**What the task asks**
Each entry is to be output as written, so that none is missing.
================================
/-- D17. -/
theorem test_shr_into_flag : view (fun t => t.v[15]) (run (withRegs [(15, 5)]) 0x8F06) = some 2 := by decide

/-- A20. -/
theorem test_subnReg :
    view (fun t => (t.v[1], t.v[15])) (run (withRegs [(1, 10), (2, 5)]) 0x8127) = some (251, 0) := by decide

/-- A22. -/
theorem test_subnReg_equal :
    view (fun t => (t.v[1], t.v[15])) (run (withRegs [(1, 7), (2, 7)]) 0x8127) = some (0, 1) := by decide

/-- A23: `y` is ignored. -/
theorem test_shl :
    view (fun t => (t.v[1], t.v[15], t.v[2])) (run (withRegs [(1, 0x81), (2, 0x55)]) 0x812E) =
      some (2, 1, 0x55) := by decide

/-- A24. -/
theorem test_shl_no_bit_out :
    view (fun t => (t.v[1], t.v[15])) (run (withRegs [(1, 0x40)]) 0x810E) = some (0x80, 0) := by decide

/-- A26, A28: the drawn byte and `kk`. -/
theorem test_rnd_masks (h : randomByte 0 = 0xB7) : view (fun t => t.v[3]) (run State.reset 0xC30F) = some 0x07 := by
  have e : view (fun t => t.v[3]) (run State.reset 0xC30F) = some (randomByte 0 &&& 0x0F) := rfl
  rw [e, h]
  decide

/-- A27: with `kk = 0` any draw gives 0. -/
theorem test_rnd_zero : view (fun t => t.v[3]) (run State.reset 0xC300) = some 0 := by
  have e : view (fun t => t.v[3]) (run State.reset 0xC300) = some (randomByte 0 &&& 0) := rfl
  rw [e]
  simp

/-- M1. -/
theorem test_ldI : view (fun t => t.i) (run State.reset 0xA2F0) = some 0x2F0 := by decide

/-- C9: not reduced to 12 bits. -/
theorem test_jpV0 : view (fun t => t.pc) (run (withRegs [(0, 0xFF)]) 0xBFFF) = some 0x10FE := by decide

/-- C8. -/
theorem test_jpV0_low : view (fun t => t.pc) (run (withRegs [(0, 0x10)]) 0xB300) = some 0x310 := by decide

/-- G5: on exactly these six cells of rows 31 and 0. -/
theorem test_drw_wraps :
    view (fun t => (t.v[15], [t.pix[31][62], t.pix[31][63], t.pix[31][4], t.pix[31][5], t.pix[0][62], t.pix[0][5], t.pix[31][0]]))
      (run { withBytes 0x300 [0xC3, 0x81] with v := (withRegs [(0, 62), (1, 31)]).v } 0xD012) =
      some (0, [true, true, true, true, true, true, false]) := by decide

/-- G12: the column is the old `VF`. -/
theorem test_drw_flag_operand :
    view (fun t => (t.v[15], t.pix[2][3]))
      (run { withBytes 0x300 [0x80] with v := (withRegs [(15, 3), (0, 2)]).v } 0xDF01) =
      some (0, true) := by decide

/-- C26. -/
theorem test_skp :
    view (fun t => t.pc) (run { withKeys [15] with v := (withRegs [(4, 15)]).v } 0xE49E) =
      some 0x204 := by decide

/-- C27. -/
theorem test_skp_index :
    view (fun t => (t.halt, t.pc)) (run (withRegs [(4, 16)]) 0xE49E) =
      some (.halted ⟨.boundsKeyIndex, 0x200, some 0xE49E, 16⟩, 0x200) := by decide

/-- C23. -/
theorem test_sknp_pressed :
    view (fun t => t.pc) (run { withKeys [10] with v := (withRegs [(4, 10)]).v } 0xE4A1) =
      some 0x202 := by decide

/-- C25. -/
theorem test_sknp_released : view (fun t => t.pc) (run (withRegs [(4, 10)]) 0xE4A1) = some 0x204 := by decide

/-- T3. -/
theorem test_ldVxDt : view (fun t => t.v[5]) (run { State.reset with dt := 0x3C } 0xF507) = some 0x3C := by decide

/-- T10: the least pressed key. -/
theorem test_ldVxKey : view (fun t => (t.v[6], t.pc)) (run (withKeys [3, 9]) 0xF60A) = some (3, 0x202) := by decide

/-- T9. -/
theorem test_ldVxKey_waits :
    view (fun t => (t.v, t.pc)) (run State.reset 0xF60A) = some (State.reset.v, 0x200) := by decide

/-- T8: a program may raise the timer. -/
theorem test_ldDtVx :
    view (fun t => (t.dt, t.st)) (run { withRegs [(5, 200)] with dt := 10 } 0xF515) = some (200, 0) := by decide

/-- T2. -/
theorem test_ldStVx :
    view (fun t => (t.st, t.readSound, t.dt)) (run (withRegs [(5, 8)]) 0xF518) = some (8, true, 0) := by decide

/-- M2. -/
theorem test_addI :
    view (fun t => (t.i, t.v[15])) (run { withRegs [(2, 5)] with i := 0xFFE } 0xF21E) =
      some (0x1003, 0) := by decide

/-- M3. -/
theorem test_addI_wraps :
    view (fun t => t.i) (run { withRegs [(2, 2)] with i := 0xFFFF } 0xF21E) = some 1 := by decide

/-- M5. -/
theorem test_ldFont (h : fontBase = 0x50) : view (fun t => t.i) (run (withRegs [(3, 7)]) 0xF329) = some 0x73 := by
  have e : view (fun t => t.i) (run (withRegs [(3, 7)]) 0xF329) = some (fontBase + 35) := rfl
  rw [e, h]
  decide

/-- M6: the whole byte is used. -/
theorem test_ldFont_byte (h : fontBase = 0) : view (fun t => t.i) (run (withRegs [(3, 0xFF)]) 0xF329) = some 0x4FB := by
  have e : view (fun t => t.i) (run (withRegs [(3, 0xFF)]) 0xF329) = some (fontBase + 0x4FB) := rfl
  rw [e, h]
  decide

/-- M12. -/
theorem test_ldBcd_last :
    view (fun t => (t.memory.read 0xFFD, t.memory.read 0xFFE, t.memory.read 0xFFF))
      (run { withRegs [(4, 157)] with i := 0xFFD } 0xF433) =
      some (1, 5, 7) := by decide

/-- M13. -/
theorem test_ldBcd_fault :
    view (fun t => (t.halt, t.memory.read 0xFFE)) (run { withRegs [(4, 157)] with i := 0xFFE } 0xF433) =
      some (.halted ⟨.boundsMemWrite, 0x200, some 0xF433, 0x1000⟩, 0) := by decide

/-- M14. -/
theorem test_storeRegs :
    view (fun t => (t.memory.read 0x400, t.memory.read 0x402, t.memory.read 0x403, t.i))
      (run { withRegs [(0, 0x11), (1, 0x22), (2, 0x33), (3, 9)] with i := 0x400 } 0xF255) =
      some (0x11, 0x33, 0, 0x400) := by decide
================================
**Problem solution**
/-- D17. -/
theorem test_shr_into_flag : view (fun t => t.v[15]) (run (withRegs [(15, 5)]) 0x8F06) = some 2 := by decide

/-- A20. -/
theorem test_subnReg :
    view (fun t => (t.v[1], t.v[15])) (run (withRegs [(1, 10), (2, 5)]) 0x8127) = some (251, 0) := by decide

/-- A22. -/
theorem test_subnReg_equal :
    view (fun t => (t.v[1], t.v[15])) (run (withRegs [(1, 7), (2, 7)]) 0x8127) = some (0, 1) := by decide

/-- A23: `y` is ignored. -/
theorem test_shl :
    view (fun t => (t.v[1], t.v[15], t.v[2])) (run (withRegs [(1, 0x81), (2, 0x55)]) 0x812E) =
      some (2, 1, 0x55) := by decide

/-- A24. -/
theorem test_shl_no_bit_out :
    view (fun t => (t.v[1], t.v[15])) (run (withRegs [(1, 0x40)]) 0x810E) = some (0x80, 0) := by decide

/-- A26, A28: the drawn byte and `kk`. -/
theorem test_rnd_masks (h : randomByte 0 = 0xB7) : view (fun t => t.v[3]) (run State.reset 0xC30F) = some 0x07 := by
  have e : view (fun t => t.v[3]) (run State.reset 0xC30F) = some (randomByte 0 &&& 0x0F) := rfl
  rw [e, h]
  decide

/-- A27: with `kk = 0` any draw gives 0. -/
theorem test_rnd_zero : view (fun t => t.v[3]) (run State.reset 0xC300) = some 0 := by
  have e : view (fun t => t.v[3]) (run State.reset 0xC300) = some (randomByte 0 &&& 0) := rfl
  rw [e]
  simp

/-- M1. -/
theorem test_ldI : view (fun t => t.i) (run State.reset 0xA2F0) = some 0x2F0 := by decide

/-- C9: not reduced to 12 bits. -/
theorem test_jpV0 : view (fun t => t.pc) (run (withRegs [(0, 0xFF)]) 0xBFFF) = some 0x10FE := by decide

/-- C8. -/
theorem test_jpV0_low : view (fun t => t.pc) (run (withRegs [(0, 0x10)]) 0xB300) = some 0x310 := by decide

/-- G5: on exactly these six cells of rows 31 and 0. -/
theorem test_drw_wraps :
    view (fun t => (t.v[15], [t.pix[31][62], t.pix[31][63], t.pix[31][4], t.pix[31][5], t.pix[0][62], t.pix[0][5], t.pix[31][0]]))
      (run { withBytes 0x300 [0xC3, 0x81] with v := (withRegs [(0, 62), (1, 31)]).v } 0xD012) =
      some (0, [true, true, true, true, true, true, false]) := by decide

/-- G12: the column is the old `VF`. -/
theorem test_drw_flag_operand :
    view (fun t => (t.v[15], t.pix[2][3]))
      (run { withBytes 0x300 [0x80] with v := (withRegs [(15, 3), (0, 2)]).v } 0xDF01) =
      some (0, true) := by decide

/-- C26. -/
theorem test_skp :
    view (fun t => t.pc) (run { withKeys [15] with v := (withRegs [(4, 15)]).v } 0xE49E) =
      some 0x204 := by decide

/-- C27. -/
theorem test_skp_index :
    view (fun t => (t.halt, t.pc)) (run (withRegs [(4, 16)]) 0xE49E) =
      some (.halted ⟨.boundsKeyIndex, 0x200, some 0xE49E, 16⟩, 0x200) := by decide

/-- C23. -/
theorem test_sknp_pressed :
    view (fun t => t.pc) (run { withKeys [10] with v := (withRegs [(4, 10)]).v } 0xE4A1) =
      some 0x202 := by decide

/-- C25. -/
theorem test_sknp_released : view (fun t => t.pc) (run (withRegs [(4, 10)]) 0xE4A1) = some 0x204 := by decide

/-- T3. -/
theorem test_ldVxDt : view (fun t => t.v[5]) (run { State.reset with dt := 0x3C } 0xF507) = some 0x3C := by decide

/-- T10: the least pressed key. -/
theorem test_ldVxKey : view (fun t => (t.v[6], t.pc)) (run (withKeys [3, 9]) 0xF60A) = some (3, 0x202) := by decide

/-- T9. -/
theorem test_ldVxKey_waits :
    view (fun t => (t.v, t.pc)) (run State.reset 0xF60A) = some (State.reset.v, 0x200) := by decide

/-- T8: a program may raise the timer. -/
theorem test_ldDtVx :
    view (fun t => (t.dt, t.st)) (run { withRegs [(5, 200)] with dt := 10 } 0xF515) = some (200, 0) := by decide

/-- T2. -/
theorem test_ldStVx :
    view (fun t => (t.st, t.readSound, t.dt)) (run (withRegs [(5, 8)]) 0xF518) = some (8, true, 0) := by decide

/-- M2. -/
theorem test_addI :
    view (fun t => (t.i, t.v[15])) (run { withRegs [(2, 5)] with i := 0xFFE } 0xF21E) =
      some (0x1003, 0) := by decide

/-- M3. -/
theorem test_addI_wraps :
    view (fun t => t.i) (run { withRegs [(2, 2)] with i := 0xFFFF } 0xF21E) = some 1 := by decide

/-- M5. -/
theorem test_ldFont (h : fontBase = 0x50) : view (fun t => t.i) (run (withRegs [(3, 7)]) 0xF329) = some 0x73 := by
  have e : view (fun t => t.i) (run (withRegs [(3, 7)]) 0xF329) = some (fontBase + 35) := rfl
  rw [e, h]
  decide

/-- M6: the whole byte is used. -/
theorem test_ldFont_byte (h : fontBase = 0) : view (fun t => t.i) (run (withRegs [(3, 0xFF)]) 0xF329) = some 0x4FB := by
  have e : view (fun t => t.i) (run (withRegs [(3, 0xFF)]) 0xF329) = some (fontBase + 0x4FB) := rfl
  rw [e, h]
  decide

/-- M12. -/
theorem test_ldBcd_last :
    view (fun t => (t.memory.read 0xFFD, t.memory.read 0xFFE, t.memory.read 0xFFF))
      (run { withRegs [(4, 157)] with i := 0xFFD } 0xF433) =
      some (1, 5, 7) := by decide

/-- M13. -/
theorem test_ldBcd_fault :
    view (fun t => (t.halt, t.memory.read 0xFFE)) (run { withRegs [(4, 157)] with i := 0xFFE } 0xF433) =
      some (.halted ⟨.boundsMemWrite, 0x200, some 0xF433, 0x1000⟩, 0) := by decide

/-- M14. -/
theorem test_storeRegs :
    view (fun t => (t.memory.read 0x400, t.memory.read 0x402, t.memory.read 0x403, t.i))
      (run { withRegs [(0, 0x11), (1, 0x22), (2, 0x33), (3, 9)] with i := 0x400 } 0xF255) =
      some (0x11, 0x33, 0, 0x400) := by decide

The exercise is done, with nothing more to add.